When Cromwell returned to London, the Army leaders set up their headquarters in Whitehall Palace. Ireton was the chief representative of the Grandees in a further round of debates over the new national constitution proposed in the Levellers’ Agreement of the People. John Lilburne wanted the Agreement to be widely circulated and offered for signing by every adult male in England. He walked out of the discussions when Ireton insisted that it should first be presented to Parliament for ratification. As expected, Parliament put aside discussion of the Agreement until the King had been dealt with, and it was never taken up again. Appointed a Commissioner of the High Court of Justice, Ireton was one of the most enthusiastic of the 59 signatories of the King’s death warrant. After the King’s execution, he proposed an “Engagement” to be signed by all members of the newly-formed Council of State, pledging their loyalty to the new régime and their approval of the regicide. In a modified form, this was later extended to the whole population in the Oath of Engagement of 1650. Ireton was nominated to sit as a member of the Council of State but, along with the religious radical Colonel Harrison, his nomination was rejected by moderates in Parliament.

In the summer of 1649, Ireton was promoted to Major-General and went as second-in-command to Cromwell on his campaign against the Royalists and Catholics in Ireland. Ireton participated in the storming of Drogheda and Wexford in September and October 1649, then took command of the English army when Cromwell fell ill in November. Ireton jointly commanded an expedition with Colonel Michael Jones to capture Inistioge and Carrick, and in February 1650 Ireton captured Ardfinnan Castle.

In May 1650, Cromwell was recalled to England to undertake his campaign against Charles II and the Scots. Ireton was appointed Lord-Deputy in his place and took over command of the army in Ireland.

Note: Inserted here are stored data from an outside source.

/-- Bytes and scale entries of one row of a stream, read by DMA (R207). -/
def State.readRow (s : State) (e : Nat) (t : TileRun) (n slot row : Nat) (up : Option ReadUpset) :
    State × Except Dma (List Byte × List Word) :=
  let g := s.imgOf t
  let d := g.stream n
  let ten := g.tensorOf n
  match s.dmaRead e t.handle up (sectorsOf d.rowBytes) (s.rowVa t n slot row) d.rowBytes 0 with
  | (s1, .done l) =>
    if fmtMx ten.fmt ∧ d.scale ≠ 0xFFFF then
      let nb := ten.rowBlocks
      match s1.dmaRead e t.handle none (sectorsOf (2 * nb)) (s1.scaleVa t n (blockIndex ten d.ringRows slot row 0)) (2 * nb) 0 with
      | (s2, .done m) => (s2, .ok (l, (upTo nb).map (fun i => BitVec.ofNat 32 (natLE ((m.drop (2 * i)).take 2)))))
      | (s2, r) => (s2, .error r)
    else (s1, .ok (l, []))
  | (s1, r) => (s1, .error r)

/-- The window of a stream and slot. -/
def Ctx.win (c : Ctx) (stream slot : Nat) : List (List Byte × List Word) :=
  ((c.windows.find? (fun w => decide (w.stream = stream) && decide (w.slot = slot))).map (fun w => w.rows)).getD []

/-- A row joins a window. -/
def Ctx.addRow (c : Ctx) (stream slot : Nat) (r : List Byte × List Word) : Ctx :=
  let w : Window := { stream := stream, slot := slot, rows := c.win stream slot ++ [r] }
  { c with windows := w :: c.windows.filter (fun w => !(decide (w.stream = stream) && decide (w.slot = slot))) }

/-- The windows of a slot are given up. -/
def Ctx.dropSlot (c : Ctx) (slot : Nat) : Ctx := { c with windows := c.windows.filter (fun w => decide (w.slot ≠ slot)) }

/-- The unit whose context the tile belongs to. -/
def State.tileUnit (s : State) (t : TileRun) : Nat := ((s.imgOf t).tile t.tile).unit
/-- The context of the tile. -/
def State.tileCtx (s : State) (t : TileRun) : Ctx := s.ctx t.handle (s.tileUnit t)
/-- `s` with the context of the tile replaced. -/
def State.setTileCtx (s : State) (t : TileRun) (c : Ctx) : State := s.setCtx t.handle (s.tileUnit t) c

/-- A row of an input ring as the bytes of a tensor row. -/
def ringBytes (t : TensorD) (pix : List Nat) : List Byte := packCodes t.fmt pix

/-- Rows (slot, row) of a stream loaded into the windows one after another (R224); it stops where a transfer does not end.
Answers whether all are in. -/
def State.loadRows (s : State) (e : Nat) (t : TileRun) (n : Nat) : Option ReadUpset → List (Nat × Nat) → State × Bool
  | _, [] => (s, true)
  | up, (slot, row) :: rest =>
    let d := (s.imgOf t).stream n
    if d.kind = 5 then
      match s.jobOf t.handle with
      | some j =>
        let x := j.slot slot
        let w := (s.windowOf t.handle j x d.input).drop row
        let ten := j.img.tensorOf n
        let bytes := match w.head? with
          | some (r, true) => ringBytes ten r.pix
          | _ => packCodes ten.fmt (List.replicate ten.rowElems (Config.windowFill t.handle d.input))
        (s.setTileCtx t ((s.tileCtx t).addRow n slot (bytes, []))).loadRows e t n up rest
      | none => (s, true)
    else
      match s.readRow e t n slot row up with
      | (s1, .ok r) => (s1.setTileCtx t ((s1.tileCtx t).addRow n slot r)).loadRows e t n none rest
      | (s1, .error f) => (s1.dmaFail e t n false f, false)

With the assistance of Edmund Ludlow and three other commissioners, Ireton worked to advance the Protestant religion and to suppress Catholicism — primarily through the continuation of the process of colonisation by English settlers and soldiers. Ireton himself invested heavily in land in County Kilkenny and Tipperary. He recommended to the Council of State that a more lenient approach should be adopted towards the native Irish in the interests of shortening the war, but this advice was ignored.

During Ireton’s summer campaign of 1650, several of the remaining Irish strongholds were captured, including the port of Waterford. However, Ireton mismanaged the campaign against Limerick, which enabled the town to hold out for another year. Ireton spent the winter of 1650-1 regrouping his forces and preparing for a new offensive against Limerick and the province of Connacht. The siege of Limerick was resumed in June 1651 and the town finally surrendered in October after a four-month siege. Ireton’s tireless efforts in supervising military operations in Ireland apparently exhausted him; he caught a fever at Limerick and died there on 26 November 1651, aged 40.

His body was returned to England for a state funeral in Westminster Abbey where a magnificent monument was raised in his memory. Many Puritans were offended at this extravagance, and it is probable that the austere Ireton would also have objected. The monument was destroyed after the Restoration. Like other prominent regicides, Ireton’s corpse was exhumed and hanged at Tyburn in 1661. His head was exhibited at Westminster for at least 24 years.